It’s the rare public intellectual who admits to making big mistakes. Usually, the rule is to defend everything you’ve ever said, in an attempt to maintain a reputation for wisdom. Richard Florida, the noted urbanist and professor at the Rotman School of Management at the University of Toronto, is among the select few to go back and reevaluate his big ideas.
In his 2002 book, “The Rise of the Creative Class,” Florida both anticipated and helped promote the trends that would come to define the U.S. urban revival in the decade that followed. The basic premise was that by creating a good environment for knowledge workers — both the science and engineering types and the creative artistic types — cities could attract the human capital that would bring in businesses and ultimately reinvigorate their economies.
The strategy worked. New tech clusters like Austin, Texas, and aging postindustrial cities like Pittsburgh were able to use the Florida strategy to good effect. Urban economist Enrico Moretti has documented the dramatic economic and social outperformance of U.S. cities and regions that have managed to attract knowledge workers.

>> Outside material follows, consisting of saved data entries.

-- ==== Sys2Proof/Laws/Tbl.lean ====
section
/-! SUPPORT. The laws of a table: a read after a write, and the canonical form kept. -/

namespace Sys2Proof.Machine

@[simp] theorem tblFind_put_same {α : Type} (t : Tbl α) (k : Nat) (a : α) : tblFind (tblPut t k a) k = some a := by
  induction t with
  | nil => simp [tblPut, tblFind]
  | cons e t ih =>
    obtain ⟨j, b⟩ := e
    by_cases h : j = k
    · simp [tblPut, tblFind, h]
    · by_cases h2 : k < j
      · simp [tblPut, tblFind, h, h2]
      · simp [tblPut, tblFind, h, h2, ih]

theorem tblFind_put_ne {α : Type} (t : Tbl α) {k k' : Nat} (a : α) (hk : k' ≠ k) :
    tblFind (tblPut t k a) k' = tblFind t k' := by
  induction t with
  | nil => simp [tblPut, tblFind, Ne.symm hk]
  | cons e t ih =>
    obtain ⟨j, b⟩ := e
    by_cases h : j = k
    · subst h; simp [tblPut, tblFind, Ne.symm hk]
    · by_cases h2 : k < j
      · simp [tblPut, tblFind, h, h2, Ne.symm hk]
      · simp [tblPut, tblFind, h, h2, ih]

@[simp] theorem tblGet_put_same {α : Type} (x : α) (t : Tbl α) (k : Nat) (a : α) : tblGet x (tblPut t k a) k = a := by
  simp [tblGet]

theorem tblGet_put_ne {α : Type} (x : α) (t : Tbl α) {k k' : Nat} (a : α) (hk : k' ≠ k) :
    tblGet x (tblPut t k a) k' = tblGet x t k' := by
  simp [tblGet, tblFind_put_ne t a hk]

/-- A lower bound may be weakened. -/
theorem tblSorted_weaken {α : Type} (t : Tbl α) (b : Option Nat) (c : Nat) (h : tblSorted (some c) t = true)
    (hb : ∀ x, b = some x → x ≤ c) : tblSorted b t = true := by
  cases t with
  | nil => cases b <;> rfl
  | cons e t =>
    obtain ⟨j, x⟩ := e
    simp only [tblSorted, Bool.and_eq_true, decide_eq_true_eq] at h
    cases b with
    | none => simpa [tblSorted] using h.2
    | some y =>
      have := hb y rfl
      simp only [tblSorted, Bool.and_eq_true, decide_eq_true_eq]
      exact ⟨by omega, h.2⟩

theorem tblSorted_put {α : Type} (t : Tbl α) (b : Option Nat) (k : Nat) (a : α) (h : tblSorted b t = true)
    (hb : ∀ x, b = some x → x < k) : tblSorted b (tblPut t k a) = true := by
  induction t generalizing b with
  | nil =>
    cases b with
    | none => rfl
    | some y => simpa [tblPut, tblSorted] using hb y rfl
  | cons e t ih =>
    obtain ⟨j, x⟩ := e
    by_cases h1 : j = k
    · subst h1
      cases b <;> simpa [tblPut, tblSorted] using h
    · by_cases h2 : k < j
      · have h3 : tblSorted (some j) t = true := by
          cases b <;> simp [tblSorted] at h <;> first | exact h | exact h.2
        cases b with
        | none => simp [tblPut, tblSorted, h1, h2, h3]
        | some y => simp [tblPut, tblSorted, h1, h2, h3, hb y rfl]
      · have hj : ∀ x, some j = some x → x < k := by
          intro x hx; cases hx; omega
        cases b with
        | none =>
          simp only [tblSorted] at h
          simpa [tblPut, tblSorted, h1, h2] using ih (some j) h hj
        | some y =>
          simp only [tblSorted, Bool.and_eq_true, decide_eq_true_eq] at h
          simpa [tblPut, tblSorted, h1, h2] using ⟨h.1, ih (some j) h.2 hj⟩

theorem tblSorted_filter {α : Type} (t : Tbl α) (p : Nat × α → Bool) (b : Option Nat) (h : tblSorted b t = true) :
    tblSorted b (t.filter p) = true := by
  induction t generalizing b with
  | nil => cases b <;> rfl
  | cons e t ih =>
    obtain ⟨j, x⟩ := e
    have h3 : tblSorted (some j) t = true := by
      cases b <;> simp [tblSorted] at h <;> first | exact h | exact h.2
    by_cases hp : p (j, x) = true
    · rw [List.filter_cons_of_pos hp]
      cases b with
      | none => simpa [tblSorted] using ih (some j) h3
      | some y =>
        simp only [tblSorted, Bool.and_eq_true, decide_eq_true_eq] at h ⊢
        exact ⟨h.1, ih _ h3⟩
    · rw [List.filter_cons_of_neg hp]
      refine tblSorted_weaken _ b j (ih _ h3) ?_
      intro y hy; subst hy
      simp only [tblSorted, Bool.and_eq_true, decide_eq_true_eq] at h
      omega

theorem tblErase_eq_filter {α : Type} (t : Tbl α) (k : Nat) : tblErase t k = t.filter fun e => e.1 != k := by
  induction t with
  | nil => rfl
  | cons e t ih =>
    obtain ⟨j, x⟩ := e
    by_cases h : j = k <;> simp [tblErase, h, ih]

theorem tblWf_put {α : Type} (t : Tbl α) (k : Nat) (a : α) (h : tblWf t = true) : tblWf (tblPut t k a) = true :=
  tblSorted_put t none k a h (fun _ hx => nomatch hx)

theorem tblWf_erase {α : Type} (t : Tbl α) (k : Nat) (h : tblWf t = true) : tblWf (tblErase t k) = true :=
  tblErase_eq_filter t k ▸ tblSorted_filter t _ none h

theorem tblWf_filter {α : Type} (t : Tbl α) (p : Nat × α → Bool) (h : tblWf t = true) : tblWf (t.filter p) = true :=
  tblSorted_filter t p none h

/-- A table without the entries whose key fails `p` finds what it found at a key that satisfies `p`, and nothing else. -/
theorem tblFind_keep {α : Type} (t : Tbl α) (p : Nat → Bool) (k : Nat) :
    tblFind (t.filter fun e => p e.1) k = if p k then tblFind t k else none := by
  induction t with
  | nil => simp [tblFind]
  | cons e t ih =>
    obtain ⟨j, x⟩ := e
    by_cases hp : p j = true
    · by_cases h : j = k
      · subst h; simp [tblFind, hp]
      · simp [tblFind, hp, h, ih]
    · by_cases h : j = k
      · subst h; simp [hp, ih]
      · simp [tblFind, hp, h, ih]

@[simp] theorem tblFind_erase_same {α : Type} (t : Tbl α) (k : Nat) : tblFind (tblErase t k) k = none := by
  rw [tblErase_eq_filter, tblFind_keep t (fun j => j != k) k]; simp

theorem tblFind_erase_ne {α : Type} (t : Tbl α) {k k' : Nat} (hk : k' ≠ k) :
    tblFind (tblErase t k) k' = tblFind t k' := by
  rw [tblErase_eq_filter, tblFind_keep t (fun j => j != k) k']; simp [hk]

@[simp] theorem tblGet_erase_same {α : Type} (x : α) (t : Tbl α) (k : Nat) : tblGet x (tblErase t k) k = x := by
  simp [tblGet]

theorem tblGet_erase_ne {α : Type} (x : α) (t : Tbl α) {k k' : Nat} (hk : k' ≠ k) :
    tblGet x (tblErase t k) k' = tblGet x t k' := by
  simp [tblGet, tblFind_erase_ne t hk]

theorem tblGet_keep {α : Type} (x : α) (t : Tbl α) (p : Nat → Bool) (k : Nat) :
    tblGet x (t.filter fun e => p e.1) k = if p k then tblGet x t k else x := by
  simp only [tblGet, tblFind_keep]; cases p k <;> rfl

theorem mem_tblPut {α : Type} (t : Tbl α) (k : Nat) (a : α) (e : Nat × α) (h : e ∈ tblPut t k a) :
    e = (k, a) ∨ e ∈ t := by
  induction t with
  | nil => simpa [tblPut] using h
  | cons x t ih =>
    obtain ⟨j, b⟩ := x
    by_cases h1 : j = k
    · simp [tblPut, h1] at h; rcases h with h | h <;> simp [h]
    · by_cases h2 : k < j
      · simp [tblPut, h1, h2] at h; rcases h with h | h | h <;> simp [h]
      · simp [tblPut, h1, h2] at h
        rcases h with h | h
        · simp [h]
        · rcases ih h with h | h <;> simp [h]

theorem mem_tblErase {α : Type} (t : Tbl α) (k : Nat) (e : Nat × α) (h : e ∈ tblErase t k) : e ∈ t := by
  rw [tblErase_eq_filter] at h; exact (List.mem_filter.mp h).1

end Sys2Proof.Machine
end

Now Florida thinks the strategy might have worked a bit too well. In a new book titled “The New Urban Crisis,” Florida reverses much of his earlier optimism about the potential of knowledge-hub cities. These metropolises, he contends, have now become engines of inequality and exclusion.
Florida measures what he calls the 95-20 ratio of metropolitan areas — the ratio of the income of the people at the 95th percentile to that of the folks at the 20th percentile — and found that the 10 most unequal areas include lots of knowledge hubs like New York, San Francisco and Los Angeles. Those 10 years, in descending order, are: Bridgeport-Stamford-Norwalk, Conn.; New York-Newark-Jersey City, N.Y.-N.J.-Penn.; San Francisco-Oakland-Hayward, Calif.; New Orleans-Metairie, La.; McAllen-Edinburg-Mission, Texas; Boston-Cambridge-Newton, Mass.-N.H.; Los Angeles-Long Beach-Anaheim, Calif.; Miami-Ft. Lauderdale-West Palm Beach, Fla.; New Haven-Milford, Conn.; and Houston-The Woodlands-Sugar Land, Texas.
Florida backs this correlation up with lots of other data. He also painstakingly maps the geography of wealth and poverty in cities across the country. And crucially, he shows that the correlation between innovative industries and urban inequality doesn’t hold across the globe — it looks like other countries are doing something different.
U.S. knowledge hubs have also experienced skyrocketing rents and land prices. Most of these cities haven’t been willing to build large amounts of new housing and transit infrastructure, so as high-paid engineers and businesspeople crowd in, the service class gets squeezed out. Measuring the amount of money that service workers have left over after paying for housing, Florida finds that workers in high-cost cities like San Francisco and New York City make barely more than their counterparts in sprawling, cheap places like Las Vegas.
Living in Washington on less than $14,000 a year after paying rent is a challenge. Yet that’s the reality huge numbers of residents in American cities face. High rents and housing shortages tend to push people out to the suburbs, with their unsustainable car-centric infrastructure.
Florida identifies and debunks several shibboleths about the cause of urban inequality and unaffordability. Gentrification — the movement of high-earning creative workers into poor neighborhoods — is far from the menace that left-wing activists think, and it often even improves conditions for the disadvantaged. Venture capital investment, a boogeyman for Bay Area activists, is also not associated with inequality.
The real culprit, Florida contends, is cities’ refusal to invest in things that improve the lives of their poorer residents. Building more affordable housing and more cheap public transit ranks high on his list of priorities for creating what he calls “urbanism for all.”
It’s hard to argue with the trends Florida warns about, and his prescription for addressing them seems sound. But Florida lays too much responsibility at the feet of cities, while underemphasizing the role of state and federal governments.
Inequality isn’t simply an urban phenomenon; it’s a national one. It just tends to be more apparent in cities, because that’s where so many people live in proximity to one another. Yet many of the forces that economists blame for rising inequality — changes in taxation, globalization, the decline of unions, and technological change — have little to do with urban policy, and will be hard to fix at the local level. Building affordable housing and public transit is a great idea, but it’s not going to bring back the kind of equality and opportunities the U.S. enjoyed in the mid-20th century. Florida also calls for turning service-industry jobs into the kind of stable, well-paying jobs once represented by manufacturing, but this is probably possible only at the federal level.
Florida also goes a bit too hard on the vision he himself laid out a decade and a half earlier. The stampede of knowledge workers into elite American cities has created inequality, but if that stampede had never happened, the country would be in a much worse place than it is now. Knowledge hubs like San Francisco might be unequal, but they continue to power the country’s economic growth and contribute to many of the welfare programs that make life bearable for the country’s elderly and poor. The enrichment of the urban creative class isn’t a bad thing — it’s simply a good thing that has yet to be completed.